Toronto mulls bid for World Expo 2025

As talk of a bid for the 2024 Summer Olympics gets louder, Toronto is expressing its interest in hosting World Expo 2025 as well.

And organizers behind the two bids are counting on the euphoria sparked by the TO2014 Pan Am/Parapan Am Games to win over the city's residents. Held every five years, Expo is a six-month long showcase of trade, innovation and products from around the world.

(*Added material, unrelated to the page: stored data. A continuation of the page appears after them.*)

@[simp] theorem pageOffset_zero (c : Config.Params) (a : Byte) : pageOffset c a 0 = a := by
  unfold pageOffset
  rw [Nat.add_zero, Nat.div_add_mod']
  exact BitVec.ofNat_toNat ..

/-- The write pointer advances from place to place in its page (20_memory.md R84). -/
theorem pageNext_pageOffset {c : Config.Params} {a : Byte} (ha : a.toNat < c.eepromSize) (k : Nat) :
    pageNext c (pageOffset c a k) = pageOffset c a (k + 1) := by
  have hplace := Nat.mod_lt (a.toNat + k) (pageSize_pos c)
  have hpage : (a.toNat / c.pageSize * c.pageSize + (a.toNat + k) % c.pageSize) / c.pageSize = a.toNat / c.pageSize := by
    rw [Nat.mul_comm, Nat.mul_add_div (pageSize_pos c), Nat.div_eq_of_lt hplace, Nat.add_zero]
  unfold pageNext
  rw [pageOffset_toNat ha, hpage, Nat.mul_comm, Nat.add_assoc, Nat.mul_add_mod, Nat.mod_add_mod, Nat.mul_comm]
  rfl

/-- Places closer than a page are different. -/
theorem pageOffset_ne {c : Config.Params} {a : Byte} (ha : a.toNat < c.eepromSize) {j k : Nat} (hjk : j < k)
    (hk : k < j + c.pageSize) : pageOffset c a k ≠ pageOffset c a j := by
  intro he
  have hmod := congrArg BitVec.toNat he
  rw [pageOffset_toNat ha, pageOffset_toNat ha, Nat.add_left_cancel_iff] at hmod
  have hdvd : c.pageSize ∣ k - j := by
    have := (Nat.modEq_iff_dvd' (by omega)).mp hmod.symm
    rwa [show a.toNat + k - (a.toNat + j) = k - j by omega] at this
  have := Nat.le_of_dvd (by omega) hdvd
  omega

/-- The first `m` bytes `v` of a page write from `a`, at their places (20_memory.md R84). -/
def pageBytes (c : Config.Params) (a : Byte) (v : Nat → Byte) (m : Nat) : List (Byte × Byte) :=
  (List.range m).map fun k => (pageOffset c a k, v k)

/-- The device after `m` data bytes of a page write. -/
def Device.filled (c : Config.Params) (addr : Byte) (v : Nat → Byte) (m : Nat) (d : Device) : Device :=
  { d.opened c addr with
    pending := pageBytes c (deviceOffset c addr.toNat) v m
    ptr := pageOffset c (deviceOffset c addr.toNat) m }

theorem Device.filled_zero (c : Config.Params) (addr : Byte) (v : Nat → Byte) (d : Device) :
    d.filled c addr v 0 = d.opened c addr := by
  simp [Device.filled, Device.opened, pageBytes]

/-- A byte of the page write. -/
theorem Device.replies_filled {d : Device} (hb : d.busy = false) (c : Config.Params) (addr : Byte) (v : Nat → Byte)
    (m : Nat) :
    (Env.device (d.filled c addr v m)).Replies c (.txb (v m)) .ack (.device (d.filled c addr v (m + 1))) := by
  have hnext : (d.filled c addr v m).written c (v m) = d.filled c addr v (m + 1) := by
    simp [Device.written, Device.filled, pageBytes, List.range_succ, pageNext_pageOffset (deviceOffset_lt c _)]
  rw [← hnext]
  exact Device.replies_data (d := d.filled c addr v m) hb c rfl _

/-- The last `PAGE_SIZE` bytes committed by a page write stand at their places, and every offset that no byte was sent to keeps
its byte (20_memory.md R84, R86). -/
theorem Device.Committed.byteAt_filled {d d' : Device} {c : Config.Params} {addr : Byte} {v : Nat → Byte} {m : Nat}
    (h : (d.filled c addr v m).Committed d') :
    (∀ k, k < m → m ≤ k + c.pageSize → d'.byteAt (pageOffset c (deviceOffset c addr.toNat) k) = v k) ∧
      ∀ o, (∀ k, k < m → pageOffset c (deviceOffset c addr.toNat) k ≠ o) → d'.byteAt o = d.byteAt o := by
  refine ⟨fun k hk hpage => (h.byteAt _).trans ?_, fun o ho => (h.byteAt o).trans ?_⟩
  · obtain ⟨n, rfl⟩ := Nat.exists_eq_add_of_lt hk
    have hsplit : (d.filled c addr v (k + n + 1)).pending =
        pageBytes c (deviceOffset c addr.toNat) v k ++ (pageOffset c (deviceOffset c addr.toNat) k, v k) ::
          (List.range n).map fun j =>
            (pageOffset c (deviceOffset c addr.toNat) (k + 1 + j), v (k + 1 + j)) := by
      simp [Device.filled, pageBytes, show k + n + 1 = k + 1 + n by omega, List.range_add, List.range_succ]
    rw [hsplit]
    refine Device.byteAt_commit_last (fun w hw => ?_) _
    obtain ⟨j, hj, rfl⟩ := List.mem_map.mp hw
    have := List.mem_range.mp hj
    exact pageOffset_ne (deviceOffset_lt c _) (by omega) (by omega)
  · refine Device.byteAt_commit_other (fun w hw => ?_) _
    obtain ⟨k, hk, rfl⟩ := List.mem_map.mp hw
    exact ho k (List.mem_range.mp hk)

/-- Settles O46: the loop of WR_PAGE against the device, whose pointer goes from place to place in its page. -/
theorem pageWriteWrapsInThePage : Obligations.PageWriteWrapsInThePage := by
  unfold Obligations.PageWriteWrapsInThePage
  rintro s d addr a len vs hr hi hk hlen hvs hread he hb rfl
  have hpos := toNat_pos_of_ne_zero hlen
  have hv : ∀ k, k < len.toNat → vs[k]? = some (vs.getD k 0#8) := fun k hk => by simp [hvs, hk]
  obtain ⟨t1, m1, h1⟩ := open_write_device (accept_at hr hi (.wrPage addr len)) rfl rfl he hb
  obtain ⟨t2, m2, h2⟩ := sendBuf_loop (v := fun k => vs.getD k 0#8) (bit := fun _ => .ack)
    (env := fun k => .device (d.filled s.cfg addr (fun k => vs.getD k 0#8) k)) h1 rfl rfl rfl rfl
    (congrArg Env.device (Device.filled_zero s.cfg addr _ d).symm) hpos len.toNat (le_refl _)
    (fun k hk => (readBuf_congr h1.cfg h1.buf _).trans ((hread k hk).trans (hv k hk)))
    (fun k _ => Device.replies_filled hb s.cfg addr _ k)
  rw [Place.looped_all] at h2
  obtain ⟨m3, h3⟩ := h2.stop_device rfl (by decide : Phase.mt ≠ .idle) rfl hb
  have hx := ((m1.trans m2).trans m3).command (h3.response rfl rfl) (by omega)
  have hcommit := Device.onStop_committed (d := d.filled s.cfg addr (fun k => vs.getD k 0#8) len.toNat) rfl
    (by simp [Device.filled, pageBytes]; omega) (Config.freeWriteTime t2.draws)
  obtain ⟨hplaced, hkept⟩ := hcommit.byteAt_filled
  refine ⟨_, _, (exec_wrPage hlen addr s).trans hx, rfl, h3.buf, h3.env, hcommit.mode, hcommit.window.counter,
    hcommit.window.free, fun k v hkv hpage => ?_, hkept⟩
  have hk : k < len.toNat := by rw [← hvs]; exact (List.getElem?_eq_some_iff.mp hkv).1
  rw [hplaced k hk hpage]
  exact Option.some.inj ((hv k hk).symm.trans hkv)

/-! ### The byte never written -/

/-- WR_PAGE is refused at a byte never written (20_memory.md R63). -/
theorem State.At.unwritten {s : State} {q : Place} {len : Byte} (h : s.At q) (ha : q.entry = some (.sendBuf len))
    (hv : readBuf q.i s = none) (n : Nat) : runMoves (n + 1) s = .refused .unwrittenBuffer := by
  have hentry : (sequenceOf s.cfg q.cmd)[s.seq.pc]? = some (.sendBuf len) := by rw [h.cfg, h.seq]; exact ha
  have hmove : move s = .refused .unwrittenBuffer := by
    unfold move issue
    rw [h.seq] at hentry ⊢
    simp only [hentry, hv]
  exact runMoves_refusal (i := q.cmd) (by rw [h.seq]) hmove n

/-- Bytes and the acknowledges they receive, byte by byte. -/
theorem zipWith_tx {vs : List Byte} {acks : List AckBit} (h : acks.length = vs.length) :
    List.zipWith BusEvent.tx vs acks =
      (List.range vs.length).map fun k => .tx (vs.getD k 0#8) (acks.getD k .ack) := by
  apply List.ext_getElem
  · simp [h]
  · intro k hk hk'
    have hv : k < vs.length := by simpa using hk'
    simp [hv, h]

/-- Settles O34: the bytes before the unwritten one are sent, and reading that one is refused. -/
theorem wrPageOfUnwrittenByteIsRefused : Obligations.WrPageOfUnwrittenByteIsRefused := by
  unfold Obligations.WrPageOfUnwrittenByteIsRefused
  intro s addr len a1 a2 vs acks rest again hr hi hk hacks hlen hread hnone he
  have hpos : 0 < len.toNat := Nat.zero_lt_of_lt hlen
  have hv : ∀ k, k < vs.length → vs[k]? = some (vs.getD k 0#8) := fun k hk => by simp [hk]
  have hscript : ∀ k, k < vs.length → acks.drop k = acks.getD k .ack :: acks.drop (k + 1) := fun k hk => by
    rw [List.drop_eq_getElem_cons (by omega)]
    simp [hacks, hk]
  obtain ⟨t1, m1, h1⟩ := open_write (accept_at hr hi (.wrPage addr len)) rfl rfl he (a1 := a1) (a2 := a2)
    (Env.replies_scripted rfl _ _) (Env.replies_scripted (by simp) _ _)
    (Env.replies_scripted (by simp) _ _)
  obtain ⟨t2, m2, h2⟩ := sendBuf_loop (v := fun k => vs.getD k 0#8) (bit := fun k => acks.getD k .ack)
    (env := fun k => .scripted ((acks.drop k).map answerOf ++ rest) again) h1 rfl rfl rfl rfl rfl hpos vs.length hlen.le
    (fun k hk => (readBuf_congr h1.cfg h1.buf _).trans ((hread k hk).trans (hv k hk)))
    (fun k hk => by rw [hscript k hk]; exact Env.replies_scripted (by simp) _ _)
  have hmoves : MovesTo (3 * vs.length + 9) (accept (.wrPage addr len) s) t2 := Nat.add_comm 9 _ ▸ m1.trans m2
  have hend := h2.unwritten (len := len) (by
    simp [Place.entry, Place.looped, Place.start, hlen, sequenceOf, wrPageSeq, openWrite])
    ((readBuf_congr h2.cfg h2.buf _).trans hnone)
  refine ⟨⟨t2, hmoves.next, ?_⟩, ?_⟩
  · rw [h2.busHistory, zipWith_tx hacks]
    simp [Place.looped, Place.start]
  · have hlen0 : len ≠ 0#8 := fun h0 => by simp [h0] at hpos
    exact (exec_wrPage hlen0 addr s).trans (hmoves.command hend hk)

end Sys2Proof.Machine
end

section
/-! PROOFS. The command encoding: the opcode map is one to one, decoding gives the instruction of the opcode byte or the
first cause that holds, and an instruction's fields stand at the places the formats give them. -/

namespace Sys2Proof

/-! ### The opcode map -/

theorem Opcode.mem_all (o : Opcode) : o ∈ Opcode.all := by cases o <;> decide

/-- No two commands share an opcode (30_encoding.md R103). -/
theorem Opcode.code_injective : Function.Injective Opcode.code := by
  have h : ∀ o ∈ Opcode.all, ∀ p ∈ Opcode.all, o.code = p.code → o = p := by decide
  exact fun o p => h o o.mem_all p p.mem_all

Milan is currently hosting Expo and the next one will be held in Dubai.

"Expo 25 has to be in the mix if you're exhilarated by what happened at Pan Am," Councillor Shelley Carroll told CBC News Wednesday. "All of the groundwork's been done, it's been worked over since 2013."

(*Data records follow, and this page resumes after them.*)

-- ==== Sys2Proof/Machine/Probe.lean ====
section
/-! DEFINITION. The probe phase (chapter 4): probe element work, the head's ladder, transit and tail, the Pilot
Unit's judgement of bursts, the MAINT close. -/

namespace Sys2Proof.Machine

/-- R69: the ladder value of a level. -/
def Profile.ladder (p : Profile) : Nat → Nat
  | 0 => p.l0
  | 1 => p.l1
  | 2 => p.l2
  | _ => p.l3

/-- R69: taking level `k`: a setting is wanted when it differs from the level last asked for. -/
def ProbeWork.wantLevel (w : ProbeWork) (k : Nat) : ProbeWork :=
  if w.lastLevel = some k then w else { w with lastLevel := some k, level := some k }

/-- R96: no probe element work outstanding or waiting. -/
def ProbeWork.idle (w : ProbeWork) : Bool := !w.outstanding && w.level.isNone && !w.start && !w.stop

/-- R73: the probe work of a head that arms: a DITHER-STOP if it is dithering, else no waiting DITHER-START. -/
def ProbeWork.finish (w : ProbeWork) : ProbeWork := if w.dithering then { w with stop := true } else { w with start := false }

/-- R70: when no request is outstanding, the next waiting one is asked: level setting, then DITHER-START, then
DITHER-STOP. -/
def pumpProbe (h : Nat) (s : State) : State :=
  match s.ctx h with
  | none => s
  | some c =>
    if c.work.outstanding then s
    else match c.work.level with
      | some k =>
        let a := (s.profile c.profile).ladder k
        askWss .ramp (.setAtten a) false (.level a) h c
          (s.modCtx h fun c => { c with work := { c.work with outstanding := true, level := none } })
      | none =>
        if c.work.start then
          askWss .ramp (.ditherStart c.pilot) false .ditherStart h c
            (s.modCtx h fun c => { c with work := { c.work with outstanding := true, start := false, dithering := true } })
        else if c.work.stop then
          askWss .ramp .ditherStop false .ditherStop h c
            (s.modCtx h fun c => { c with work := { c.work with outstanding := true, stop := false, dithering := false } })
        else s

/-- The record at `h` takes probe level `k` (R72, R75, R80). -/
def takeLevel (h k : Nat) (s : State) : State :=
  pumpProbe h (s.modCtx h fun c => { c with probeLevel := k, work := c.work.wantLevel k })

/-! ## The blocking work of a MAINT close (R86 to R88) -/

/-- The closing kept under a handle and instance. -/
def closingOf (s : State) (h inst : Nat) : Option Closing :=
  s.table.closings.find? fun x => x.handle = h && x.inst = inst

/-- The closing under the handle and instance changed by `g`, or gone. -/
def setClosing (h inst : Nat) (g : Closing → Option Closing) (s : State) : State :=
  { s with table := { s.table with closings := s.table.closings.filterMap fun x =>
      if x.handle = h && x.inst = inst then g x else some x } }

/-- The next request of a closing is asked when none is outstanding: DITHER-STOP, then SET-BLOCK; the work is
gone when neither waits. -/
def pumpClosing (h inst : Nat) (s : State) : State :=
  match closingOf s h inst with
  | none => s
  | some x =>
    if x.outstanding then s
    else if x.stop then
      handOver .ramp (s.faceSet x.face).wss .ditherStop false x.first x.count (.ctx h inst .closing)
        (setClosing h inst (fun x => some { x with outstanding := true, stop := false }) s)
    else if x.block then
      handOver .ramp (s.faceSet x.face).wss .setBlock false x.first x.count (.ctx h inst .closing)
        (setClosing h inst (fun x => some { x with outstanding := true, block := false }) s)
    else setClosing h inst (fun _ => none) s

/-- R86: the close of a MAINT record at `h` (which is `c`): the record is freed, its blocking work kept. -/
def closeMaint (h : Nat) (c : Context) (s : State) : State :=
  let x : Closing := { handle := h, inst := c.inst, face := c.egress, first := c.first, count := c.count,
                       outstanding := c.work.outstanding, stop := c.work.dithering, block := true }
  let s := { s with table := { s.table with closings := s.table.closings ++ [x] } }
  pumpClosing h c.inst (freeRecord h c s)

/-! ## Results of probe work (R70) -/

/-- The result of a request of probe or closing work tagged with `h` and `inst`; `a` is the attenuation of a
level setting. -/
def takeProbeResult (h inst : Nat) (a : Option Nat) (r : Result) (s : State) : State :=
  match current s h inst with
  | some c =>
    if c.st = .probing ∨ c.st = .armed then
      let s := s.modCtx h fun c => { c with work := { c.work with outstanding := false } }
      if r = .failed then localFault h c .element s
      else
        let s := match a with
          | none => s
          | some a => markModified h c.egress c.first c.count (s.modCtx h fun c => { c with atten := .db a })
        let s := pumpProbe h s
        match s.ctx h with
        | none => s
        | some c => if c.work.idle then s.push [.judgeGrant c.egress] else s
    else s
  | none => pumpClosing h inst (setClosing h inst (fun x => some { x with outstanding := false }) s)

/-! ## The head -/

/-- R71: the head at `h` (which is `c`) begins the probe phase. -/
def beginProbe (h : Nat) (c : Context) (s : State) : State :=
  let s := changeState h c .probing s
  let s := s.modCtx h fun c =>
    { c with probeTimer := some (s.now + (s.profile c.profile).probeDwell), work := { c.work with start := true } }
  let s := takeLevel h 0 s
  sendOn c.downPort .probe (probeBody c.lpId 0) s

/-- R72: the head at `h` (which is `c`) steps its ladder, or faults at level 3. -/
def stepLadder (h : Nat) (c : Context) (s : State) : State :=
  if c.probeLevel < 3 then
    let k := c.probeLevel + 1
    let s := s.modCtx h fun c => { c with probeTimer := some (s.now + (s.profile c.profile).probeDwell) }
    sendOn c.downPort .probe (probeBody c.lpId k) (takeLevel h k s)
  else localFault h c .probeUnseen s

/-- R95: the context at `h` (which is `c`) joins its egress face's ramp queue; the grant is judged (R96). -/
def joinRamp (h : Nat) (c : Context) (s : State) : State :=
  (s.modRamp c.egress fun r => { r with queue := joinQueue r.queue ⟨h, c.inst, c.cls⟩ }).push [.judgeGrant c.egress]

/-- R73: the head at `h` (which is `c`) takes its PROBE-ACK. -/
def armHead (h : Nat) (c : Context) (s : State) : State :=
  let s := changeState h c .armed s
  let s := s.modCtx h fun c => { c with probeTimer := none, work := c.work.finish }
  joinRamp h c (pumpProbe h s)

/-- R88: the MAINT head at `h` (which is `c`) takes its verify PROBE-ACK. -/
def closeHead (h : Nat) (c : Context) (s : State) : State := tellEvent h (evVerified c.lpId) (closeMaint h c s)

/-! ## Transit and tail -/

/-- R75: a transit or tail in RESERVED or PROBING takes PROBE(k), received with header `hd` and body `body`; a
validated transit forwards it as it came (log entry 10). -/
def takeProbe (hd : Hdr) (body : List Byte) (h : Nat) (c : Context) (k : Nat) (s : State) : State :=
  let s := if c.st = .reserved then changeState h c .probing s else s
  let s := takeLevel h k s
  if c.pilotValidated then
    if c.role = .transit then relay c.downPort .probe hd body s else s
  else
    s.modCtx h fun c =>
      { c with watch := some (c.watch.getD Watch.created),
               probeTimer := some (s.now + (s.profile c.profile).probeWindow) }

/-- R80: an ARMED transit or tail answers PROBE(k), received with header `hd` and body `body`; a transit sends it
on as it came (log entry 10). -/
def answerArmed (hd : Hdr) (body : List Byte) (h : Nat) (c : Context) (k : Nat) (s : State) : State :=
  let s := if c.probeLevel < k then takeLevel h k s else s
  match c.role with
  | .transit => relay c.downPort .probe hd body s
  | .tail => sendOn c.upPort .probeAck (probeAckBody c.lpId k false) s
  | .head => s

/-- R77: the pilot of the record at `h` (which is `c`) is validated; the watch has been removed. -/
def validate (h : Nat) (c : Context) (s : State) : State :=
  let s := s.modCtx h fun c => { c with watch := none, pilotValidated := true, probeTimer := none }
  match c.role, c.cls with
  | .tail, .maint => closeMaint h c (sendOn c.upPort .probeAck (probeAckBody c.lpId c.probeLevel true) s)
  | .tail, _ => changeState h c .armed (sendOn c.upPort .probeAck (probeAckBody c.lpId c.probeLevel false) s)
  | _, _ => sendOn c.downPort .probe (probeBody c.lpId c.probeLevel) s

/-! ## The Pilot Unit -/

/-- R82: the watch after a run burst at time `now`. -/
def Watch.runBurst (w : Watch) (lo hi now : Nat) : Watch :=
  { w with run := if 0 < w.run && withinWindow lo hi w.lastRun now then w.run + 1 else 1, lastRun := some now }

/-- R83: the watch after a misroute burst on face `g` at time `now`. -/
def Watch.misrouteBurst (w : Watch) (g lo hi now : Nat) : Watch :=
  { w with
    misrun := if 0 < w.misrun && w.misFace == some g && withinWindow lo hi w.lastMis now then w.misrun + 1 else 1,
    lastMis := some now, misFace := some g }

/-- R81: the PROBING record whose watch holds the code; code 0 matches none. -/
def watchOf (s : State) (code : Nat) : Option (Nat × Context × Watch) :=
  if code = 0 then none
  else s.table.recs.cells.findSome? fun x => x.2.bind fun c =>
    c.watch.bind fun w => if c.st = .probing ∧ c.pilot = code then some (x.1, c, w) else none

/-- R81 to R84: a burst of `code` reported from face `g`. -/
def takeBurst (g code : Nat) (s : State) : State :=
  let fs := s.faceSet g
  match watchOf s code with
  | none => { s with stray := s.stray.mod g bump }
  | some (h, c, w) =>
    if c.ingress = g then
      let w' := w.runBurst fs.spacingMin fs.spacingMax s.now
      if 4 ≤ w'.run then validate h c s else s.modCtx h fun c => { c with watch := some w' }
    else
      let w' := w.misrouteBurst g fs.spacingMin fs.spacingMax s.now
      let s := s.modCtx h fun c => { c with watch := some w' }
      if 4 ≤ w'.misrun then localFault h c .misroute s else s

end Sys2Proof.Machine
end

Claire Hopkinson, the CEO of the Toronto Arts Foundation, agrees with Carroll.

"We now have the energy from the Pan Am Games to show Toronto we're ready for bigger and better things," she said.

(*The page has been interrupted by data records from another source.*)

-- ==== Sys2Proof/Machine/Reception.lean ====
section
/-! DEFINITION. Reception and dispatch (R165, R166, R172): every received byte sequence handled as the command it
is, forwarding, delivery of responses and events, and requests that name nothing. -/

namespace Sys2Proof.Machine

/-! ## Requests by their codes -/

/-- R173: a TABLE WRITE by its table code; one outside the eight tables is answered BAD_REQUEST. -/
def tableWriteAs (h : Hdr) (rest : List Byte) (s : State) : Host.Outcome State Fault Refusal :=
  match rest with
  | [] => .next (onRequest h reqTableWrite [] (none : Option Unit) (fun _ s => s) s)
  | t :: params =>
    match t.toNat with
    | 1 => execFaceDescriptorWrite h params s
    | 2 => execBlockDescriptorWrite h params s
    | 3 => execSlotEntryWrite h params s
    | 4 => execFaceSettingsWrite h params s
    | 5 => execProfileWrite h params s
    | 6 => execElementWrite h params s
    | 7 => execRouteWrite h params s
    | 8 => execNodeSettingsWrite h params s
    | _ => .next (onRequest h reqTableWrite (t :: params) (none : Option Unit) (fun _ s => s) s)

/-- R172: a MGMT-REQUEST whose body is empty: BAD_REQUEST with a free echo (log entry 6). -/
def emptyRequest (h : Hdr) (s : State) : State :=
  let here : State → State := respondTo h.port.val h.src.toNat h.tag ([Config.missingCodeEcho] ++ e8 Status.badRequest.code)
  onMgmt h .mgmtRequest [] here here s

/-- R172: a MGMT-REQUEST by its request code. -/
def requestAs (h : Hdr) (body : List Byte) (s : State) : Host.Outcome State Fault Refusal :=
  match body with
  | [] => .next (emptyRequest h s)
  | c :: rest =>
    match c.toNat with
    | 0x01 => execTableRead h rest s
    | 0x02 => tableWriteAs h rest s
    | 0x03 => execFlagsClear h rest s
    | 0x10 => execCommission h rest s
    | 0x11 => execWithdraw h rest s
    | 0x12 => execAdopt h rest s
    | 0x13 => execContextRead h rest s
    | 0x14 => execContextList h rest s
    | 0x15 => execContextDiscard h rest s
    | 0x20 => execElementRead h rest s
    | 0x21 => execElementRevive h rest s
    | 0x30 => execCapabilityIdentify h rest s
    | 0x31 => execCapabilitySet h rest s
    | 0x32 => execCapabilityRestore h rest s
    | 0x33 => execCapabilityFreeze h rest s
    | 0x40 => execCountersRead h rest s
    | 0x50 => execNodeReset h rest s
    | n => .next (onRequest h n rest (none : Option Unit) (fun _ s => s) s)

/-- A MGMT-REQUEST received on a port: carried out when it is for this node, else forwarded or discarded. -/
def managementRequest (h : Hdr) (body : List Byte) (s : State) : Host.Outcome State Fault Refusal :=
  if h.dst.toNat = s.switch.nodeId ∨ h.dst.toNat = Config.adjacent then requestAs h body s
  else .next (onMgmt h .mgmtRequest body id id s)

/-- R172: a request code that names no request. A body that names one is carried out as that request. -/
def execUnknownRequestCode (h : Hdr) (body : List Byte) (s : State) : Host.Outcome State Fault Refusal :=
  requestAs h body s

/-- The kind of frame that a response or an event is. -/
def replyFrameKind : ReplyKind → FrameKind
  | .response => .mgmtResponse
  | .event => .event

/-- R166: a MGMT-RESPONSE or EVENT for this node goes out of port 8. -/
def execResponseEventDelivery (h : Hdr) (k : ReplyKind) (body : List Byte) (s : State) :
    Host.Outcome State Fault Refusal :=
  .next (onReply h (replyFrameKind k) body s)

/-- R167: a management frame for another node. -/
def execForwarding (h : Hdr) (k : MgmtKind) (body : List Byte) (s : State) : Host.Outcome State Fault Refusal :=
  match k with
  | .request => managementRequest h body s
  | .response => .next (onReply h .mgmtResponse body s)
  | .event => .next (onReply h .event body s)

/-! ## Reception (R165, R166) -/

/-- The header of a received frame, with the port it arrived on. -/
def headerOf (p : Fin 9) (f : Frame) : Hdr :=
  { port := p, dst := BitVec.ofNat 16 f.dst, src := BitVec.ofNat 16 f.src, hop := BitVec.ofNat 8 f.hop, tag := f.tag }

/-- R166: a frame that has passed checks 1 and 2, as the command of its kind. -/
def frameAs (p : Fin 9) (f : Frame) (s : State) : Host.Outcome State Fault Refusal :=
  let h := headerOf p f
  match f.kind with
  | .hello => execHello h f.body s
  | .setup => execSetup h f.body s
  | .setupAck => execSetupAck h f.body s
  | .setupReject => execSetupReject h f.body s
  | .probe => execProbe h f.body s
  | .probeAck => execProbeAck h f.body s
  | .probeNak => execProbeNak h f.body s
  | .advance => execAdvance h f.body s
  | .ready => execReady h f.body s
  | .fault => execFault h f.body s
  | .teardown => execTeardown h f.body s
  | .mgmtRequest => managementRequest h f.body s
  | .mgmtResponse => execResponseEventDelivery h .response f.body s
  | .event => execResponseEventDelivery h .event f.body s

/-- R165: a byte sequence received whole on port `p`. One that fails check 1 or 2 is discarded and counted here;
one that passes both is judged on (check 3 and R166) as the frame it is. -/
def execRxFrameRejected (p : Fin 9) (bytes : List Byte) (s : State) : Host.Outcome State Fault Refusal :=
  match receivedFrame bytes with
  | .crcWrong => .next (countCrc p.val (countRx p.val s))
  | .malformed => .next (malformed p.val (countRx p.val s))
  | .frame f => frameAs p f s

end Sys2Proof.Machine
end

Hopkinson, who has been working on the 2025 bid, says Expo is "about new ideas, it's about the future, it allows Toronto to take its place in the world as a leader and as a wonderful city."

She believes the event, which is also called the World's Fair, will allow Toronto to showcase "the amazing talents we have, not only in the arts and cultural scene but in our architecture, in our academics and in many facets of Toronto life."

Hopkinson calls Expo a force for economic development, claiming it will create 190,000 jobs over the eight years leading up to the event.

According to the city's economic development committee, the cost of a competitive Expo bid will be at least $10 million and it will cost at least $1 million to get through some of the initial pre-bid preparation work alone.

Carroll says it's worth exploring the 2024 Olympics and Expo 2025 bids.

"We have to keep an open mind," she said. "You can't say no to either one until you've done that exploration. We can't drop that work because of the Olympic bid."

Canada has hosted two world expositions, one in Montreal in 1967 and the second in Vancouver in 1986.